Assignment
After reading the data below, copy out every line that contains the word "ofWord".

Stored records
────────────────
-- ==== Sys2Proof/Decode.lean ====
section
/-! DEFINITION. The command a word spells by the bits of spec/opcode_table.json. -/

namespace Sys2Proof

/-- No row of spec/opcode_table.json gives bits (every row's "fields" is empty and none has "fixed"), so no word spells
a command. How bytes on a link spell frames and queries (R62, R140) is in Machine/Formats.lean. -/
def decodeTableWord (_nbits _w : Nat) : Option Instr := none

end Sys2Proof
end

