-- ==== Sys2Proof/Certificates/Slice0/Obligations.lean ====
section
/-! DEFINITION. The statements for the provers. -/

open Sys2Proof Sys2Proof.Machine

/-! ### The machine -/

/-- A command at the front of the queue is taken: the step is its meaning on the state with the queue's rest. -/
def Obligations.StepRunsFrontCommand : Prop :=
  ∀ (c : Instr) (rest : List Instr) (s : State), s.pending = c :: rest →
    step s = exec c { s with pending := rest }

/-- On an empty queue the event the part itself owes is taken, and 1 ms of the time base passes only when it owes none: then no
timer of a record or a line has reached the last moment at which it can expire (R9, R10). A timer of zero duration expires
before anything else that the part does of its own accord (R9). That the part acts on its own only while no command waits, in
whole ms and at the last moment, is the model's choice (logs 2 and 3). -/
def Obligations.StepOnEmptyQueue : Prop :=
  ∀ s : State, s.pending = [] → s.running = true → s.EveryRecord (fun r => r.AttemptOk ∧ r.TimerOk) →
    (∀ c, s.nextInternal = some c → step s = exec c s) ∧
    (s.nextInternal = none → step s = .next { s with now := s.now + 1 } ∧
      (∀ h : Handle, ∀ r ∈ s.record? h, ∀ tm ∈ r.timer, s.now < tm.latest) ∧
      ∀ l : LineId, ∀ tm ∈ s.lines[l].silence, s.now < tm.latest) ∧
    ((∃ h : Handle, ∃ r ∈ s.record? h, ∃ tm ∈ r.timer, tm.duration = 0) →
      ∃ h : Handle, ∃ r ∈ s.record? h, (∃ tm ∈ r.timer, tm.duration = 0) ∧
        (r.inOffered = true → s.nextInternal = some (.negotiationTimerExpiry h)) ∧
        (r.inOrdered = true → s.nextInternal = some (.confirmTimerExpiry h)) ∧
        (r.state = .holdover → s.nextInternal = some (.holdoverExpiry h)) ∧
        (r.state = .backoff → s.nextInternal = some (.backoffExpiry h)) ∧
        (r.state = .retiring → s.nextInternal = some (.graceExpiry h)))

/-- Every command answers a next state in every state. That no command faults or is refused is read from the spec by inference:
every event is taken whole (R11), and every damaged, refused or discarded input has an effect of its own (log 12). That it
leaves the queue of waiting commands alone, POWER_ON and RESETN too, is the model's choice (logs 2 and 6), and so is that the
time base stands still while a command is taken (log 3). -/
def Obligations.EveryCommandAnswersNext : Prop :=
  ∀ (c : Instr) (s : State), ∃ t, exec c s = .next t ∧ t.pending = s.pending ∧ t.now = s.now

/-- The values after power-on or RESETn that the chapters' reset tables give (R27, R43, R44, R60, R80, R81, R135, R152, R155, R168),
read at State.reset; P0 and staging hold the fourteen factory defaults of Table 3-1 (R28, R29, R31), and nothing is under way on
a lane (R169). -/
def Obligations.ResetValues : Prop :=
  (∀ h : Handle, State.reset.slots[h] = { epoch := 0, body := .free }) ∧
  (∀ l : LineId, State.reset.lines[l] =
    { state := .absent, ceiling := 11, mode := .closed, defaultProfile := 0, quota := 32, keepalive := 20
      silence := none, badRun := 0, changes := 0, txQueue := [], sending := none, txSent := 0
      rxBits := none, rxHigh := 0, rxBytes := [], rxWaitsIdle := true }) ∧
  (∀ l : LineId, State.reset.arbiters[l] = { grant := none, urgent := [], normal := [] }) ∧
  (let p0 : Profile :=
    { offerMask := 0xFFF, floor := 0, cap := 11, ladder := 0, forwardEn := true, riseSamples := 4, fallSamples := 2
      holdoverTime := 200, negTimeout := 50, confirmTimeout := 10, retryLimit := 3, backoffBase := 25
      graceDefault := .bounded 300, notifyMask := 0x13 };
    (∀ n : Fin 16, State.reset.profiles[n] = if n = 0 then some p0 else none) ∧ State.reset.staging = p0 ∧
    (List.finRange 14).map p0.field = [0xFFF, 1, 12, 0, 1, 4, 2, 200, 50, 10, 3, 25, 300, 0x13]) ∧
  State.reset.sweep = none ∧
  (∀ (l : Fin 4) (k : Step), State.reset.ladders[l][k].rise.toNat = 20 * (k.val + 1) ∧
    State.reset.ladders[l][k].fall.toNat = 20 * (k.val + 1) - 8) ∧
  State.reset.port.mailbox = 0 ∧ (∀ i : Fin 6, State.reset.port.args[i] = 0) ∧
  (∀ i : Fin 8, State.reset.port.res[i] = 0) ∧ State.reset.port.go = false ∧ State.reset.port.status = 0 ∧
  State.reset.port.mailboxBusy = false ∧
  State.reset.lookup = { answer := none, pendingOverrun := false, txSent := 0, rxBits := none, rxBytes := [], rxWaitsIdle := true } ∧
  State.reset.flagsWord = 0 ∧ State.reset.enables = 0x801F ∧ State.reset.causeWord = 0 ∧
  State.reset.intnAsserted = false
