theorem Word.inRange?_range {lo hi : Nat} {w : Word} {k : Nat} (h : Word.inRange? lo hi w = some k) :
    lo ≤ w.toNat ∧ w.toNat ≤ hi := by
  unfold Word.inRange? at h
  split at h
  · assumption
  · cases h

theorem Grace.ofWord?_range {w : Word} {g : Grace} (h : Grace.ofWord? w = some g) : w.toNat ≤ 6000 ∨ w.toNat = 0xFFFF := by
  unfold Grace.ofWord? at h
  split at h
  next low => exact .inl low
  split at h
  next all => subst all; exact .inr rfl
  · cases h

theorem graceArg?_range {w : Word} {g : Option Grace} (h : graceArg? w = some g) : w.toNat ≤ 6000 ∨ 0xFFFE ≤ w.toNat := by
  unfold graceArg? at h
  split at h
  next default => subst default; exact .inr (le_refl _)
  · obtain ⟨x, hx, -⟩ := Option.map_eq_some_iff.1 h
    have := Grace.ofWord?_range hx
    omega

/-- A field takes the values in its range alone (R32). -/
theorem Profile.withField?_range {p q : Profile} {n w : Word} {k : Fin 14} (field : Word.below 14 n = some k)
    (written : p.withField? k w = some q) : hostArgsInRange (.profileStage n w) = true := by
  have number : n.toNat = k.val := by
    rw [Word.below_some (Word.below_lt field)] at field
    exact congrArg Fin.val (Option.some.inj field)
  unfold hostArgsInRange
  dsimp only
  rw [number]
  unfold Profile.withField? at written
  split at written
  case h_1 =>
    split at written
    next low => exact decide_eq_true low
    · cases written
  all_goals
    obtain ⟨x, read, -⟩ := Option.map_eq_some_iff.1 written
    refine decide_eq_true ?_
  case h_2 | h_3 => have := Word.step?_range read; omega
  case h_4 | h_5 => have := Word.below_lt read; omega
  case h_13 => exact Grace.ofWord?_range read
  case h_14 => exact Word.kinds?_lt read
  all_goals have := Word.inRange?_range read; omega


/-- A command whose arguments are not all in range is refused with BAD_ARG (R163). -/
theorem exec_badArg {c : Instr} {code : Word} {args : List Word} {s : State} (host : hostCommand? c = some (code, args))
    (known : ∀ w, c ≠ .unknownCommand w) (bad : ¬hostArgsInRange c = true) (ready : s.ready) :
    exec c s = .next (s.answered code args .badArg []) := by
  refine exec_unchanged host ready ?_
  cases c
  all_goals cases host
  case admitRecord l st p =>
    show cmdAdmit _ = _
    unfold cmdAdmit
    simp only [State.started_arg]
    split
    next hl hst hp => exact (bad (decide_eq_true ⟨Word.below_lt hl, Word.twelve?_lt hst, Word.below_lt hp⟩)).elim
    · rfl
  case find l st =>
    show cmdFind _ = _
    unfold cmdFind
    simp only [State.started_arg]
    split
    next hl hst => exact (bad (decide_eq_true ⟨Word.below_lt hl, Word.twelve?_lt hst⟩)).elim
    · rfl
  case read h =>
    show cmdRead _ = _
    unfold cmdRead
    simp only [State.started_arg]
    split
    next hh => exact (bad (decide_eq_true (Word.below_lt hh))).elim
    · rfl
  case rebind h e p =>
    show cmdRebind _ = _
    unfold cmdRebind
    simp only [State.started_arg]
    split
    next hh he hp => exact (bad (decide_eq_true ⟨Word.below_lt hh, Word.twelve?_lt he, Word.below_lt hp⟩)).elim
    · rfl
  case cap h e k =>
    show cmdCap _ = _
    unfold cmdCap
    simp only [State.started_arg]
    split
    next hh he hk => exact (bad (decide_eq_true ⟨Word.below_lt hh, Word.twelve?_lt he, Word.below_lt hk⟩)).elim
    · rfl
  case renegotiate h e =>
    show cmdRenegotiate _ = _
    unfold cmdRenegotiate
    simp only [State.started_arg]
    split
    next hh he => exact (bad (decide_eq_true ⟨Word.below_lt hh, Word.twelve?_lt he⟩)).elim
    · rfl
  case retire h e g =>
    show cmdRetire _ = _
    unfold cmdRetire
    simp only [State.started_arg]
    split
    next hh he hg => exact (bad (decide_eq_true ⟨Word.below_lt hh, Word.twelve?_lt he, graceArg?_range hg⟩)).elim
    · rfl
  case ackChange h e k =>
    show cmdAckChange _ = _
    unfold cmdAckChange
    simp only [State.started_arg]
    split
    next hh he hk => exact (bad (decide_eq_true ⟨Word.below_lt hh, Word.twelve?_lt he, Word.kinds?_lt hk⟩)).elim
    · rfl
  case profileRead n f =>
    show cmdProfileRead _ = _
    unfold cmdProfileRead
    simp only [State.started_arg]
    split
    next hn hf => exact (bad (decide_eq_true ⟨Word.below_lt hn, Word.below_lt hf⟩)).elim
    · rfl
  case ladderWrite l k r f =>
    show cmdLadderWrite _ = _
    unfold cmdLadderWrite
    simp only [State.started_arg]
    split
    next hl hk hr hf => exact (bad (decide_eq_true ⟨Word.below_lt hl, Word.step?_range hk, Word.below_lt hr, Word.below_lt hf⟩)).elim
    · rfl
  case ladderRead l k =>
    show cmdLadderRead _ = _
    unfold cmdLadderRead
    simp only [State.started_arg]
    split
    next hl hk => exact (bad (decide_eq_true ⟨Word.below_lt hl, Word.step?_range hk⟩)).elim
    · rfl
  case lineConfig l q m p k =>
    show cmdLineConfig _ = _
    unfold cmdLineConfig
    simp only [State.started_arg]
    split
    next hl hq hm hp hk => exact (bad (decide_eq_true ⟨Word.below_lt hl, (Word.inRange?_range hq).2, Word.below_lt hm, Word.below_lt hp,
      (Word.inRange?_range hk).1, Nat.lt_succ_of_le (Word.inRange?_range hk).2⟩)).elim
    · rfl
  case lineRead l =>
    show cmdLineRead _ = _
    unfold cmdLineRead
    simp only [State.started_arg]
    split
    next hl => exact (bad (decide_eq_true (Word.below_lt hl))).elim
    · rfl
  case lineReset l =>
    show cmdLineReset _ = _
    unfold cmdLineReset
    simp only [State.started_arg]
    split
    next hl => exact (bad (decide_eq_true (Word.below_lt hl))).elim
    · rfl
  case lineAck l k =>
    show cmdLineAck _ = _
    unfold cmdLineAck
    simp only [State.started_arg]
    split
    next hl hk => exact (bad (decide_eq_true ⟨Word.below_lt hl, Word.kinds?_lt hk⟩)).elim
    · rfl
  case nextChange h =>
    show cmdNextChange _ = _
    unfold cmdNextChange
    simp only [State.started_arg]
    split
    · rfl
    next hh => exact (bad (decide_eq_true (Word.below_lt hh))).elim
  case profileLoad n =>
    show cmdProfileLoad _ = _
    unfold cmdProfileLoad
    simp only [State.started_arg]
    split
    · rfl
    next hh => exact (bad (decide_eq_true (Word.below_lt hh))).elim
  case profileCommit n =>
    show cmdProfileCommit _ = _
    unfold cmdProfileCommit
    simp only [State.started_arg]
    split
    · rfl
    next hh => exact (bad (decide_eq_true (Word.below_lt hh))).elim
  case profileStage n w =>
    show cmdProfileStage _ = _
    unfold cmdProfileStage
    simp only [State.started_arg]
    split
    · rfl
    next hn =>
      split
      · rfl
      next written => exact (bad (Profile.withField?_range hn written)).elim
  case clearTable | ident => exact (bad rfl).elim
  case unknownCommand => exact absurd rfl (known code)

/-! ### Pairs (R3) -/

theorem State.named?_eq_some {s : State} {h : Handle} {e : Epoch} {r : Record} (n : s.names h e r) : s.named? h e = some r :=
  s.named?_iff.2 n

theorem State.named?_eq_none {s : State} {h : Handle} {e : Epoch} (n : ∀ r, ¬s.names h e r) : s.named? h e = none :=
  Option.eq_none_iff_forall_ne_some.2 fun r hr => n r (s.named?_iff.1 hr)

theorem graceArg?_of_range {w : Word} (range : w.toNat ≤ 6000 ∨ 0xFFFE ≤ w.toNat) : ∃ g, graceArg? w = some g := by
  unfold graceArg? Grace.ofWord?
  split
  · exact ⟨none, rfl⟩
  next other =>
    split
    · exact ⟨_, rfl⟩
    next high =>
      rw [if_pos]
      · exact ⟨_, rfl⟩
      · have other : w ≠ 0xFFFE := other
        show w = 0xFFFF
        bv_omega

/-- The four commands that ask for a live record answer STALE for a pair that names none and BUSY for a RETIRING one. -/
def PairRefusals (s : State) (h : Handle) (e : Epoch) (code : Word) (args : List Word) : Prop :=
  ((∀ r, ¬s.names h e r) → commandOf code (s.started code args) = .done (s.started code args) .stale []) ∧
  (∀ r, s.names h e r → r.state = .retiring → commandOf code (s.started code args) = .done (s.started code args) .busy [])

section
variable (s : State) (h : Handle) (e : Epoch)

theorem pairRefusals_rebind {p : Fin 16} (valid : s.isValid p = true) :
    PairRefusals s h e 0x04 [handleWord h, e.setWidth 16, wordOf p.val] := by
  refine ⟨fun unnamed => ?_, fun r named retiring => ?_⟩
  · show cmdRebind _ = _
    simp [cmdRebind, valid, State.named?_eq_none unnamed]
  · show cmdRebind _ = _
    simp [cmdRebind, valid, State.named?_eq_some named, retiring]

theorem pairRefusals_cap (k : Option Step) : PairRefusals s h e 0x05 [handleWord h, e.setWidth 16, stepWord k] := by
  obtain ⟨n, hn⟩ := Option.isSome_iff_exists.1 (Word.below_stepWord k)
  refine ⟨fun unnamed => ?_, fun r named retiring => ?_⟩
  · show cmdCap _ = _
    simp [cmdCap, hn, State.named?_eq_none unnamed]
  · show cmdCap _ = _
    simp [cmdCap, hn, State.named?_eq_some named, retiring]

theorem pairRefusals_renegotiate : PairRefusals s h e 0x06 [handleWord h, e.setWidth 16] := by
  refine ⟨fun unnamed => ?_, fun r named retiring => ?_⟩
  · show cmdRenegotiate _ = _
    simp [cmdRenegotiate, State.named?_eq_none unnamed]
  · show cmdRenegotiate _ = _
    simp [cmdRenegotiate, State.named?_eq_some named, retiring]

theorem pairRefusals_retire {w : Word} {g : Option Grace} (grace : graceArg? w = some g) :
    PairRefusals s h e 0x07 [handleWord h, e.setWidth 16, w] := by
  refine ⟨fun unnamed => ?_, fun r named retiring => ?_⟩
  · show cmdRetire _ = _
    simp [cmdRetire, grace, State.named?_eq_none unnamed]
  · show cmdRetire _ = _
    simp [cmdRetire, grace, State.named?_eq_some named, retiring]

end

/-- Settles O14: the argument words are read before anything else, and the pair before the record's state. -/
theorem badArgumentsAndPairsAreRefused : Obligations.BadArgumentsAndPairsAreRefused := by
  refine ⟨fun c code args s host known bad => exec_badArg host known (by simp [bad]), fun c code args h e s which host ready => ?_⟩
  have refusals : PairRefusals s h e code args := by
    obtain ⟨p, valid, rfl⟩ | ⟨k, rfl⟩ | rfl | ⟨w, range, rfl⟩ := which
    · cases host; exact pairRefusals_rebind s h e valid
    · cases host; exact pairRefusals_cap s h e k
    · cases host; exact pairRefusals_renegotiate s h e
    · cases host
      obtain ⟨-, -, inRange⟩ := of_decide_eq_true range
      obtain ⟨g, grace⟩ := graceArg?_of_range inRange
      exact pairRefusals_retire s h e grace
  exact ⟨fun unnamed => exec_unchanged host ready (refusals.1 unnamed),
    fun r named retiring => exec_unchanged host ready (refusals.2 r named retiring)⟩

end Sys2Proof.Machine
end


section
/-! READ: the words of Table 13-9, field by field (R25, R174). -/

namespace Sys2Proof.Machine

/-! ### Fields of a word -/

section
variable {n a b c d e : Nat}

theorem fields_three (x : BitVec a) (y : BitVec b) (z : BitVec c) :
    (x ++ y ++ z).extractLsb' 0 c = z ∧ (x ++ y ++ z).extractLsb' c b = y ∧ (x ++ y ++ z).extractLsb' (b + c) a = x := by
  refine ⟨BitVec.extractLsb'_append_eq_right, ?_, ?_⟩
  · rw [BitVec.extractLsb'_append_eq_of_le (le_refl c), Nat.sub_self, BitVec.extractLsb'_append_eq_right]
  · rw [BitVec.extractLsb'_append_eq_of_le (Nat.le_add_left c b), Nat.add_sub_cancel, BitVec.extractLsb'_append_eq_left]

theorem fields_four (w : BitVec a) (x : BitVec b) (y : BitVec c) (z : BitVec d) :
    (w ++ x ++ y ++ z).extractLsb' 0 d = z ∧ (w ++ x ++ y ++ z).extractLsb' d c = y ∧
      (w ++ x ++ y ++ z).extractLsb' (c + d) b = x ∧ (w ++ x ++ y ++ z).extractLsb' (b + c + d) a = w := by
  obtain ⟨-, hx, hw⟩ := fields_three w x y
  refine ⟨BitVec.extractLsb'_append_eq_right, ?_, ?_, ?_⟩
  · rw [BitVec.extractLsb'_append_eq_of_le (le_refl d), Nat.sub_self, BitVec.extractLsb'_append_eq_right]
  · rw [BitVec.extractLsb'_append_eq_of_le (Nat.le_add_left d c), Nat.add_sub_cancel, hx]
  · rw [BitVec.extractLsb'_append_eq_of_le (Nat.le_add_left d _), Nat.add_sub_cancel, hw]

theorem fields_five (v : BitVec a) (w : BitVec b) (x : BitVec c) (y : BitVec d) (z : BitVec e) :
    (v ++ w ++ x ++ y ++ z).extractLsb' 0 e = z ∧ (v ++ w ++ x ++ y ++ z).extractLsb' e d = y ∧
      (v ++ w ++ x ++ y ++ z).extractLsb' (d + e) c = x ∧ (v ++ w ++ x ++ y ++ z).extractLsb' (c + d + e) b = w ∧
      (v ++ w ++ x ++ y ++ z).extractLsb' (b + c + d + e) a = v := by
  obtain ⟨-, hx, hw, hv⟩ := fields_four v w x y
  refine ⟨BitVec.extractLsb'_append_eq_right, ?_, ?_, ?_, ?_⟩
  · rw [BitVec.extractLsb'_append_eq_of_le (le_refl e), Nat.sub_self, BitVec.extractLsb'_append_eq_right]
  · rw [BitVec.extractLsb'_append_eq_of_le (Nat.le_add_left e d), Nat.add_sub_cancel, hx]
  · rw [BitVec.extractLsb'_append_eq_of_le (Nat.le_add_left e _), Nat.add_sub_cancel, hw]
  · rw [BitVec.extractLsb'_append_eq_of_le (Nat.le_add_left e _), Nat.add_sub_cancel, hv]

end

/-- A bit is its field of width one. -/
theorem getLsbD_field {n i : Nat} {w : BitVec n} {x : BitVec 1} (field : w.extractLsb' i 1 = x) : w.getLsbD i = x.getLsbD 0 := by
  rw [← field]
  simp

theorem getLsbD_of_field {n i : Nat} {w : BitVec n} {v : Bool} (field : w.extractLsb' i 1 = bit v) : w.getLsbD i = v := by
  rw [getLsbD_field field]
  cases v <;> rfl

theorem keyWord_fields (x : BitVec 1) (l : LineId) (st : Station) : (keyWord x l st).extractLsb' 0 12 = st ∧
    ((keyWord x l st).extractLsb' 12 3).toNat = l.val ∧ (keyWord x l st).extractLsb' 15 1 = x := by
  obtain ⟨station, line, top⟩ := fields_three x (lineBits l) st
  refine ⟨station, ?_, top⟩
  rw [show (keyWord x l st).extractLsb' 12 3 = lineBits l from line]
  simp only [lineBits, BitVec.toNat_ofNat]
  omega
────────────────
The completed task
theorem Grace.ofWord?_range {w : Word} {g : Grace} (h : Grace.ofWord? w = some g) : w.toNat ≤ 6000 ∨ w.toNat = 0xFFFF := by
  unfold Grace.ofWord? at h
    have := Grace.ofWord?_range hx
  case h_13 => exact Grace.ofWord?_range read
  unfold graceArg? Grace.ofWord?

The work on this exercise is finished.